THE INPUT: Begin
-- ==== Sys2Proof/Machine/Coherence.lean ====
section
/-! DEFINITION. The holders of the coherent pool: what a holder does with a forward or an Inval, what a requester does with an answer, writebacks and the
races (R252, R257 to R259), and dead agents (R264 to R266). -/

namespace Sys2Proof.Machine

/-- The forward of a kind that an agent has received, and whether it answers it now: a forward is held while the agent's own grant is not
complete, or its notice is not acknowledged (R257, R259). The messages of a dead agent are discarded (R264). -/
def State.takeFwd (s : State) (k : MsgKind) (a ln : Nat) : State × Option CohMsg :=
  match s.msgFor k a ln with
  | none => (s, none)
  | some m =>
    if s.agentDead a then (s, none)
    else if s.grantDue a ln || s.coh.notices.contains (a, ln) then
      let s1 := s.unpost m
      ({ s1 with coh := { s1.coh with heldFwds := s1.coh.heldFwds ++ [m] } }, none)
    else (s, some m)

/-- Forwards that an agent held for a line reach it now. -/
def State.releaseFwds (s : State) (a ln : Nat) : State :=
  let mine := s.coh.heldFwds.filter fun m => m.dest == a && m.line == ln
  { s with coh := { s.coh with msgs := s.coh.msgs ++ mine, heldFwds := s.coh.heldFwds.filter fun m => !(m.dest == a && m.line == ln) } }

/-- The data an agent holds of a line, with the stores it made in M, and the state of its copy; none when it holds nothing. -/
def State.heldData (s : State) (a ln : Nat) (w : PartialWrite) : Option (List Byte × Option Copy) :=
  match s.copyOf a ln with
  | some c => if c.stale then (s.wbOf a ln).map fun d => (d, none) else some (if c.st = .m then mergePartial c.data w else c.data, some c)
  | none => (s.wbOf a ln).map fun d => (d, none)

/-- A holder answers a forward that it does not hold back, by `f` on the data it has. A block whose symbol code fails is never forwarded (R243): the
requester is refused. An agent that holds nothing answers NotHeld. -/
def State.answerFwd (s : State) (k : MsgKind) (a ln : Nat) (w : PartialWrite) (e : Ecc) (f : State → CohMsg → List Byte → Option Copy → State) : State :=
  match s.takeFwd k a ln with
  | (s1, none) => s1
  | (s1, some m) =>
    match s1.heldData a ln w with
    | none => s1
    | some (d, c) =>
      if e = .uncorrectable then
        let s2 := (s1.loseBlock a ln).unpost m
        (if m.requester = homeAgent then s2.endRecall ln else (if (s2.dirOf ln).st = .l then s2 else s2.setDir ln DirEntry.none).refuse m.requester ln 0 7 m.why).goOn
      else (f ((if e = .corrected then s1.cacheError a ln else s1).unpost m) m d c).goOn

/-- `FWD_SHARED` (R257, R258): Data to the requester; E goes to S, M to O, O stays. -/
def execFwdShared (a : Fin 2048) (ln : Nat) (h : HeldLine) (s : State) : Res :=
  .next (s.answerFwd .fwdShared a ln h.w h.ecc fun t m d c =>
    let t1 := t.post ⟨.data, m.requester, m.requester, ln, d, .s, m.why⟩
    match c with
    | some x => t1.setCopy a ln (some { x with data := d, st := if x.st = .m ∨ x.st = .o then .o else .s })
    | none => t1)

/-- `FWD_OWN` (R257, R258): Data to the requester, and the holder goes to I. -/
def execFwdOwn (a : Fin 2048) (ln : Nat) (h : HeldLine) (s : State) : Res :=
  .next (s.answerFwd .fwdOwn a ln h.w h.ecc fun t m d c =>
    (match c with
     | some _ => t.setCopy a ln none
     | none => t).post ⟨.data, m.requester, m.requester, ln, d, .m, m.why⟩)

/-- `FWD_ONCE` (R262): DataOnce to the requester; the holder keeps its state. -/
def execFwdOnce (a : Fin 2048) (ln : Nat) (h : HeldLine) (s : State) : Res :=
  .next (s.answerFwd .fwdOnce a ln h.w h.ecc fun t m d c =>
    let t1 := t.post ⟨.dataOnce, m.requester, m.requester, ln, d, .s, m.why⟩
    match c with
    | some x => t1.setCopy a ln (some { x with data := d })
    | none => t1)

/-- `FWD_RECALL` (R252): the owner returns its data and goes to I; the home writes memory. -/
def execFwdRecall (a : Fin 2048) (ln : Nat) (h : HeldLine) (s : State) : Res :=
  .next (s.answerFwd .fwdRecall a ln h.w h.ecc fun t _ d c =>
    ((match c with
      | some _ => t.setCopy a ln none
      | none => t).memWrite (ln * 128) d).endRecall ln)

/-- A copy goes from an agent's cache; what a disabled cache kept stays (R245). -/
def State.dropCopy (s : State) (a ln : Nat) : State := if staleCopy (s.copyOf a ln) then s else s.setCopy a ln none

/-- A line goes from the hamper of CS_n, placed or on its way to be placed (R226). -/
def State.dropHamperLine (s : State) (n ln : Nat) : State :=
  { s with
    coh := { s.coh with msgs := s.coh.msgs.filter fun m => !(m.kind == .data && m.dest == 128 * n + 65 && m.line == ln) }
    streams := { s.streams with hamper := s.streams.hamper.filter fun h => !(h.stack == n && h.line == ln) } }

/-- The Inval that reaches an agent now. A hamper's prefetch whose line is invalidated on its way is not placed, so the hamper holds none back (R226). -/
def State.takeInval (s : State) (a ln : Nat) : State × Option CohMsg :=
  if isHamper a && !s.agentDead a then (s, s.msgFor .inval a ln) else s.takeFwd .inval a ln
THE INPUT: End
WHAT TO DO:
When the word "filter" occurs in a line above, list that line.

EXPECTED ANSWER:
  let mine := s.coh.heldFwds.filter fun m => m.dest == a && m.line == ln
  { s with coh := { s.coh with msgs := s.coh.msgs ++ mine, heldFwds := s.coh.heldFwds.filter fun m => !(m.dest == a && m.line == ln) } }
    coh := { s.coh with msgs := s.coh.msgs.filter fun m => !(m.kind == .data && m.dest == 128 * n + 65 && m.line == ln) }
    streams := { s.streams with hamper := s.streams.hamper.filter fun h => !(h.stack == n && h.line == ln) } }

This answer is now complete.